Réhabilitation du Musée national de Guinée : l’État guinéen et l’AFD signent une convention de financement  de 16 millions d’euros

Le gouvernement guinéen, représenté par la ministre de l’Économie, des Finances et du Budget, a procédé ce lundi 30 mars 2026, avec l’Agence française de développement ( AFD) , à la signature d’une convention de financement pour la réhabilitation et l’extension du Musée national de Guinée, sis à Sandervalia, dans la commune de Kaloum. La cérémonie s’est déroulée dans l’enceinte dudit musée en présence du ministre Moussa Moise Sylla, la vice-présidente du CNT et la délégation de l’AFD.

En effet, selon le ministre de la Culture, du Tourisme et de l’Artisanat, cette convention de financement engage la République de Guinée et l’Agence française de développement autour d’un prêt souverain bonifié de 16 millions d’euros, pour une durée d’amortissement de vingt ans, dont sept années de période de grâce.

« Ce sont des conditions exceptionnellement favorables qui témoignent de la confiance de notre partenaire en la vision que nous portons. », a-t-il déclaré 

Aux dires de Moussa Moïse Sylla, ce projet ambitieux, structuré autour de quatre composantes complémentaires, ambitionne de faire du Musée national de Guinée un musée africain du XXIe siècle.

  • La première composante porte sur la réhabilitation, l’extension et l’équipement du musée, selon des standards environnementaux et bioclimatiques ambitieux, adaptés à notre climat et respectueux de notre environnement, sur un site sécurisé d’environ 8 000 mètres carrés au cœur de Sandervalia ;
  • La deuxième composante concerne l’élaboration et la mise en œuvre d’un projet culturel et scientifique de grande ambition : un parcours muséographique repensé, une programmation culturelle vivante et représentative de la diversité guinéenne, des expositions temporaires et des prêts de collections ;
  • La troisième composante vise à doter le musée d’une gouvernance efficace et pérenne, avec une cellule de suivi de projet rattachée au Secrétariat général du ministère, soutenue par l’expertise de la société Expertise France ;
  • La quatrième composante, enfin, s’attelle à réduire les inégalités femmes-hommes en matière d’accès à la culture et à promouvoir la place des femmes dans la création et la vie culturelle guinéenne.

De son côté, Rémy Rioux, directeur général de l’AFD, s’est réjoui de la signature de cette convention entre son institution et l’État guinéen :

« Je suis particulièrement heureux aujourd’hui, parce que je termine mon mandat en signant un projet dans le domaine de la culture.
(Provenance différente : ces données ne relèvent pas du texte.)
/-- A slot is empty: no strand is seated in it (R180). -/
def slotEmpty (s : State) (c slot : Nat) : Bool :=
  !((strands s).any (fun t => !t.dead && t.core == c && t.seat == .slot slot))

/-- The present owner of every slot of a core (R154, R180, R430): an empty slot in rotation has changed owner at once. -/
def ownersNow (s : State) (c : Nat) : List Nat :=
  let cs := coreOf s c
  (List.range 32).map (fun i => if slotEmpty s c i then cs.slotown.getD i 0x1F else cs.curown.getD i 0x1F)

/-- SLOTOWN of a slot (R430): an empty slot changes owner at once, a seated one is in rotation. -/
def setSlotown (s : State) (c slot d : Nat) : State :=
  updCore s c (fun cs => { cs with
    slotown := cs.slotown.set slot d
    curown := if slotEmpty s c slot then cs.curown.set slot d else cs.curown })

/-- FRELM and FRELC (R368, R421): the claim ends, zeroed in command order. -/
def forceRelease (s : State) (c d : Nat) (isAcc : Bool) (m : Nat) : State :=
  let xs := (List.range 16).filter (fun i => bit m i && kget? (coreOf s c).claims (if isAcc then 16 + i else i) == some d)
  xs.foldl (fun s i =>
    let cmd : MatCmd := ⟨s.nextId, 0, 0, d, if isAcc then .zeroAcc i else .zeroSlot i, 0, 0, 0, 0, 0, 0⟩
    let s := updCore s c (fun cs => { cs with claims := kdel cs.claims (if isAcc then 16 + i else i), matq := cs.matq ++ [cmd] })
    { s with nextId := s.nextId + 1 }) s

/-- A set range moved or resized (R237): lines of sets given up are written back and dropped first, and so are those of kept sets whose set number changes. DESIGN CHOICE: log entry 99. -/
def setRangeReg (s : State) (h i v : Nat) : State :=
  let k := bits v 19 16
  let b := bits v 8 0
  let keeps (l : L2Line) : Bool := bit v 31 && decide (b ≤ l.set ∧ l.set < b + 2 ^ k) && decide (l.set = b + 64 * l.line / 2 ^ 16 % 2 ^ k)
  let gone := s.l2.filter (fun l => l.range == i && sliceOf (64 * l.line) == h && !keeps l)
  let s := gone.foldl (fun s l => dropL2 s l.line true) s
  { s with sets := kset s.sets (h * 32 + i) v }

/-- The eviction schedule at an address as the slices read it (R239): none when malformed, or when a doubleword of it names no memory of the package (R2) or is poisoned.
DESIGN CHOICE: log entry 97. -/
def readSched (s : State) (sched : Nat) : List (Nat × Nat × Nat) :=
  let pa := alignDown sched 16
  let dw (i : Nat) : Nat := homeVal s (pa + 8 * i) 8
  let n := dw 0
  let es := (upto 0 (min n 64)).map (fun i => (dw (2 + 2 * i), dw (3 + 2 * i)))
  if (upto 0 (2 + 2 * min n 64)).any (fun i => !namesDram (pa + 8 * i) || poisonedAt s (pa + 8 * i) 8) || n = 0 || decide (64 < n) || dw 1 != 0 || es.any (fun e => bits e.1 5 0 != 0 || bits e.1 63 48 != 0 || bits e.2 31 0 == 0) then []
  else es.map (fun e => (bits e.1 47 6, bits e.2 31 0, bits e.2 63 32))

/-- The bytes of an eviction schedule that the slices read: the doubleword of its length, and as many entries as it names (R239). -/
def schedBytes (s : State) (sched : Nat) : Nat := 16 + 16 * min (homeVal s (alignDown sched 16) 8) 64

/-- SCHED (R239): the table is read, with its lines in a failed channel poisoned as they are (R445), and STEPC set to 0. -/
def setSched (s : State) (d v : Nat) : State :=
  let s := if v = 0 || !namesDram (alignDown v 16) then s else foundDead s (alignDown v 16) (schedBytes s v) d
  updDom s d (fun b => { b with sched := v, sched' := if v = 0 then [] else readSched s v, stepc := 0 })

/-- RESET (R425, R436): a partition reset with cause DOMAIN and TRIG 1 (R437). -/
def askReset (s : State) (d : Nat) : State :=
  if d = 0 || (domOf s d).pstate != 1 then s
  else resetAsked s d 0x06 1

/-- CREATE (R425): PSTATE 0 to 1, the memory counters to zero. -/
def createDom (s : State) (d : Nat) : State :=
  if d = 0 || (domOf s d).pstate != 0 then s
  else updDom s d (fun b => { b with pstate := 1, cnt := [0, 0, 0, 0, 0, 0], resets := 0 })

/-- HPORT (R451). -/
def setHport (s : State) (d p : Nat) : State := updDom s d (fun b => { b with hport := p })

/-- The DID of a function index (R463). -/
def funcDid (s : State) (f : Nat) : Option Nat :=
  if f < 512 then kget? s.host.vf f else if f < 514 then some 0 else none

/-- A message of a function's vector is delivered, its flits charged to the DID of the function (R468), or sets the pending bit of a vector that is masked (R463, R464). -/
def msiSend (s : State) (e : Nat × Nat) : State :=
  if s.host.masked.contains e then { s with host := { s.host with pba := s.host.pba.filter (· != e) ++ [e] } }
  else { chargeEnergy s ((funcDid s e.1).getD 0) 2 with host := { s.host with sent := s.host.sent ++ [e] } }

/-- A host masks a vector, or unmasks it, which delivers one whose pending bit is set (R464). -/
def msiMask (s : State) (e : Nat × Nat) (on : Bool) : State :=
  if on then { s with host := { s.host with masked := s.host.masked.filter (· != e) ++ [e] } }
  else
    let s := { s with host := { s.host with masked := s.host.masked.filter (· != e) } }
    if s.host.pba.contains e then msiSend { s with host := { s.host with pba := s.host.pba.filter (· != e) } } e else s

/-- The health interrupt: vector 0 of function 0 of both ports, without coalescing (R465). -/
def healthRaise (s : State) : State :=
  msiSend (msiSend { s with health := { s.health with intr := s.health.intr + 1 } } (512, 0)) (513, 0)

/-- STATE is at least `n` from now on, with the health interrupt when it changes (R449, R465). -/
def healthTo (s : State) (n : Nat) : State :=
  if s.health.state < n then healthRaise { s with health := { s.health with state := n } } else s

/-- STATE is DEGRADED at least and a replacement is requested (R445, R449, R465); TGEN has risen, or is to. -/
def degrade (s : State) : State :=
  let old := s.health
  let s := { s with health := { s.health with state := max 2 s.health.state, repl := true } }
  if old.repl && 2 ≤ old.state then s else healthRaise s

/-- WCLR (R449): WARN to GOOD, and the health interrupt on the change (R465). -/
def healthClear (s : State) : State :=
  if s.health.state = 1 then healthRaise { s with health := { s.health with state := 0 } } else s

/-- A bias flip of the page of an address (R461): Tf above the page's leases, lines written back and dropped, the host's copies snooped for a flip to device bias, times
raised, the bitmap set; nothing where the byte of
the bitmap is no memory of the package. DEDUCED: log entry 11. DESIGN CHOICE: log entry 97. -/
def biasFlip (s : State) (pa : Nat) (host : Bool) : State :=
  let page := alignDown pa 4096
  match rangeOf s page with
  | none => s
  | some d =>
    if 21 ≤ d || (domOf s d).biastab = 0 || !namesDram ((domOf s d).biastab + hdmOffset page (domOf s d).ranges 0 / 4096 / 8) then s
    else
      let lns := upto (page / 64) 64
      let tf := (lns.foldl (fun m l => max m (timesOf s l).rts) 0) + 1
      let s := lns.foldl (fun s l => dropL2 s l true) (biasLook s page d)
      let s := if host then s else chargeEnergy s d 2
      let s := lns.foldl (fun s l => let t := timesOf s l; setTimes s l (max t.wts (tf + 1)) (max t.rts (tf + 1))) s
      let b := domOf s d
      let i := hdmOffset page b.ranges 0 / 4096
      let a := b.biastab + i / 8
      let v := homeVal s a 1
      let s := homePut s a (leBytes 1 (v - bits v (i % 8) (i % 8) * 2 ^ (i % 8) + b2n host * 2 ^ (i % 8)))
      wroteTimes s (a / 64) ((timesOf s (a / 64)).rts + 1)

/-- Pending vectors of a DID are delivered (R464). DESIGN CHOICE: log entry 16. -/
def msiDeliver (s : State) (d : Nat) : State :=
  updDom ((domOf s d).msi.foldl msiSend s) d (fun b => { b with msi := [], msiN := 0, mstart := none })

/-- The coalescing timer of a DID has reached CTIME (R464): it started with the first request since a delivery. -/
def msiDue (s : State) (d : Nat) : Bool := (domOf s d).mstart.any (fun g => decide (g + 64 * (domOf s d).ctime ≤ s.gtc))

/-- An interrupt request (R463, R464): merged with a pending request of its vector, delivered at once with CTIME 0 or at the count. The size of a function's table is
the device's own. DESIGN CHOICE: log entry 16. -/
def msiRequest (s : State) (d v : Nat) : Except (Cause × Word) State :=
  let f := bits v 9 0
  if bits v 15 10 != 0 || bits v 63 27 != 0 || funcDid s f != some d || decide ((Config.msixLast f).val < bits v 26 16) then .error (.domain, descriptor ((funcDid s f).getD 0x1F) 0x1FFF 0 0x0D)
  else
    let e := (f, bits v 26 16)
    let s := updDom s d (fun b => { b with msi := if b.msi.contains e then b.msi else b.msi ++ [e], msiN := b.msiN + 1, mstart := b.mstart.orElse (fun _ => some s.gtc) })
    let b := domOf s d
    .ok (if b.ctime = 0 || (b.ccount != 0 && decide (b.ccount ≤ b.msiN)) then msiDeliver s d else s)

/-! ### The windows -/

/-- The doubleword of eight byte entries of a list from entry i. -/
def byteWord (l : List Nat) (i : Nat) : Nat := leVal ((upto i 8).map (fun k => BitVec.ofNat 8 (l.getD k 0x1F)))

/-- SLOTS of a DID: the slots it now owns (R421). -/
def slotsOf (owners : List Nat) (d : Nat) : Nat :=
  ((owners.zipIdx).foldl (fun a (x : Nat × Nat) => if x.1 == d then a + 2 ^ x.2 else a) 0)

/-- A core block's doubleword (R421). -/
def coreBlock (s : State) (c o : Nat) : Option Nat :=
  let cs := coreOf s c
  let bank := decide (4096 ≤ c)
  if o < 0x540 then
    let d := o / 64
    let k := if bank then domBank s (c - 4096) d else domCore s c d
    match o % 64 / 8 with
    | 0 => some (if bank then k.bslots else slotsOf (ownersNow s c) d + k.qmask * 2 ^ 32 + k.accm * 2 ^ 40 + k.opsm * 2 ^ 48)
    | 1 => some (k.spbank + k.wsg * 2 ^ 16 + k.l1base * 2 ^ 32 + k.l1n * 2 ^ 40 + k.strq * 2 ^ 48 + k.mbox * 2 ^ 56)
    | 2 => some k.bslots
    | 3 => some 0
    | _ => none
  else if 0x600 ≤ o ∧ o < 0x620 then some (if bank then byteWord [] 0 else byteWord cs.slotown (o - 0x600))
  else if 0x620 ≤ o ∧ o < 0x640 then some (if bank then byteWord [] 0 else byteWord (ownersNow s c) (o - 0x620))
  else none

/-- A package block's, shared range's or gate entry's doubleword (R425, R431). -/
def pkgBlock (s : State) (o : Nat) : Option Nat :=
  if o < 0x1500 then
    let b := domOf s (o / 256)
    let f := o % 256
    match f / 8 with
    | 0 => some b.troot
    | 1 => some (b.llease + b.gen * 2 ^ 32)
    | 2 => some b.tvec.toNat
    | 3 => some b.sched
    | 4 => some b.pls
    | 5 => some b.resrec
    | 6 => some (b.pstate * 2 ^ 8 + b.rrn * 2 ^ 16)
    | 7 => some b.hport
    | 16 => some b.biastab
    | n => if 8 ≤ n ∧ n < 16 then
        let r := b.ranges.getD ((n - 8) / 2) (0, 0)
        some (if n % 2 = 0 then r.1 else r.2)
      else none
  else if 0x1800 ≤ o ∧ o < 0x1960 then
    let r := kget s.shared ((o - 0x1800) / 32) .reset
    match o % 32 / 8 with
    | 0 => some r.base
    | 1 => some r.len
    | 2 => some r.creator
    | _ => some r.admits
  else if 0x2000 ≤ o ∧ o < 0x4000 then
    let g := kget s.gates ((o - 0x2000) / 32) (0, 0)
    match o % 32 / 8 with
    | 0 => some g.1.toNat
    | 1 => some g.2.toNat
    | _ => some 0
  else none

/-- The RAS, health, topology and identity window (R443, R448, R449, R452): none where nothing is defined. -/
def rasWindow (s : State) (o : Nat) : Option Nat :=
  if o < 0x540 then
    let b := domOf s (o / 64)
    match o % 64 / 8 with
    | 0 => some (b.rcore + b2n b.rasEn * 2 ^ 16 + b2n b.cerep * 2 ^ 17)
    | 1 => some b.cecnt
    | 2 => some b.uecnt
    | 3 => some b.lost
    | _ => some 0
  else if o = 0x800 then
    let h := s.health
    some ((h.spares.zipIdx).foldl (fun a (x : Nat × Nat) => a + x.1 * 2 ^ (5 * x.2)) 0 + h.state * 2 ^ 24 + b2n h.repl * 2 ^ 26 + h.hkovr * 2 ^ 32)
  else if o = 0x808 then some s.health.tgen
  else if o = 0x810 then some s.pkgid
  else if 0x10000 ≤ o ∧ o < 0x18000 then
    let t := topoOf s ((o - 0x10000) / 8)
    some (t.phys + b2n t.present * 2 ^ 15 + t.subst * 2 ^ 16 + b2n t.spare * 2 ^ 31 + t.tgen * 2 ^ 32)
  else none

/-- L2LINES of a DID (R242). -/
def l2Lines (s : State) (d : Nat) : Nat :=
  (s.l2.filter (fun l => if l.range < 21 then l.range == d else (kget s.shared (l.range - 21) .reset).creator == d)).length

/-- A per-DID block of counters read by another DID than 0 or its own (R242, R443, R468). -/
def otherBlock (did d : Nat) (v : Nat) : Except (Cause × Word) Nat :=
  if did = 0 || did = d then .ok v else .error (.domain, descriptor d 0x1FFF 0 0x0E)

/-- LD.D of a device window (R242, R420, R443, R448, R449, R452, R457, R468). -/
def devLoad (s : State) (did : Nat) (a : Word) : Except (Cause × Word) Nat :=
  let (w, o) := windowOf a
  if privWindow w o && did != 0 then .error (.priv, a)
  else if o % 8 != 0 then .error (.xlate, a)
  else
    let out (x : Option Nat) : Except (Cause × Word) Nat := match x with
      | some v => .ok v
      | none => .error (.xlate, a)
    match w with
    | 1 =>
      if o < 0x540 then
        let b := domOf s (o / 64)
        otherBlock did (o / 64) (match o % 64 / 8 with
          | 0 => b.cnt.getD 0 0 | 1 => b.cnt.getD 1 0 | 2 => b.cnt.getD 2 0 | 3 => b.cnt.getD 3 0 | 4 => b.cnt.getD 4 0
          | 5 => l2Lines s (o / 64) | 6 => b.cnt.getD 5 0 | _ => 0)
      else .error (.xlate, a)
    | 2 => if o / 4096 < 4608 then out (coreBlock s (o / 4096) (o % 4096)) else .error (.xlate, a)
    | 3 => if o < 2 ^ 20 && decide (o % 1024 < 256) then .ok (kget s.sets (o / 1024 * 32 + o % 1024 / 8) 0) else .error (.xlate, a)
    | 4 => out (pkgBlock s o)
    | 5 => if o < 0x540 then match rasWindow s o with
        | some v => otherBlock did (o / 64) v
        | none => .error (.xlate, a)
      else out (rasWindow s o)
    | 6 => if o < 2048 * 21 then .ok (kget s.peers (o / 2048 * 256 + o % 2048 / 8) 0).toNat else .error (.xlate, a)
    | 8 => if o < 0x540 then otherBlock did (o / 64) ((domOf s (o / 64)).energy.getD (o % 64 / 8) 0) else .error (.xlate, a)
    | 9 => if o < 8 * 144 then
        let p := kget s.ports (o / 8) .reset
        .ok (b2n p.up + p.lanes * 2 + p.replays * 2 ^ 16 + p.switch * 2 ^ 48)
      else .error (.xlate, a)
    | _ => .error (.xlate, a)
C’est quelque chose que nous avons porté pendant de nombreuses années. Je rappelle que le développement et la culture ne sont pas opposés. Nous sommes très fiers, au nom de la France et de l’AFD, de ce projet. Nous sommes également fiers que le gouvernement guinéen accepte de s’endetter pour le financer. Je pense que l’investissement dans la culture va créer suffisamment de richesse et de bien-être… Cette signature est le signe de l’engagement des autorités à mettre au même rang les infrastructures matérielles, les infrastructures de base et les infrastructures culturelles. »

Pour la ministre de l’Économie, des Finances et du Budget, ce projet contribuera directement à favoriser la création d’emplois, le développement d’un tissu culturel dynamique, ainsi que l’attractivité touristique et scientifique de la Guinée.

« La convention que nous signons aujourd’hui traduit une logique de responsabilité partagée : l’AFD apporte un important concours financier, à hauteur de seize millions d’euros, destiné strictement au financement des dépenses éligibles du projet, tandis que l’État guinéen s’engage à assurer la contrepartie, notamment la prise en charge des taxes via les instruments nationaux prévus. En outre, la garantie du maintien des ressources humaines et financières nécessaires au fonctionnement futur du musée, ainsi que la transformation du Musée national de Guinée (MNG) en établissement public administratif, sont des conditions essentielles à la pérennité du projet. Ces engagements sont cruciaux et nous les assumons pleinement. »

Toujours selon la ministre Mariame Ciré Sylla, la réussite de ce projet exige une gouvernance irréprochable.

« Nous réaffirmons notre détermination à appliquer rigoureusement les procédures de passation des marchés, à garantir la transparence dans l’utilisation des fonds et à permettre des audits réguliers et indépendants. Ces garanties visent à protéger l’intérêt public et à assurer à nos partenaires que chaque euro investi bénéficiera à nos compatriotes à travers des résultats tangibles. »

La cérémonie a également été marquée par la visite du chantier des collections du musée virtuel et du Musée national.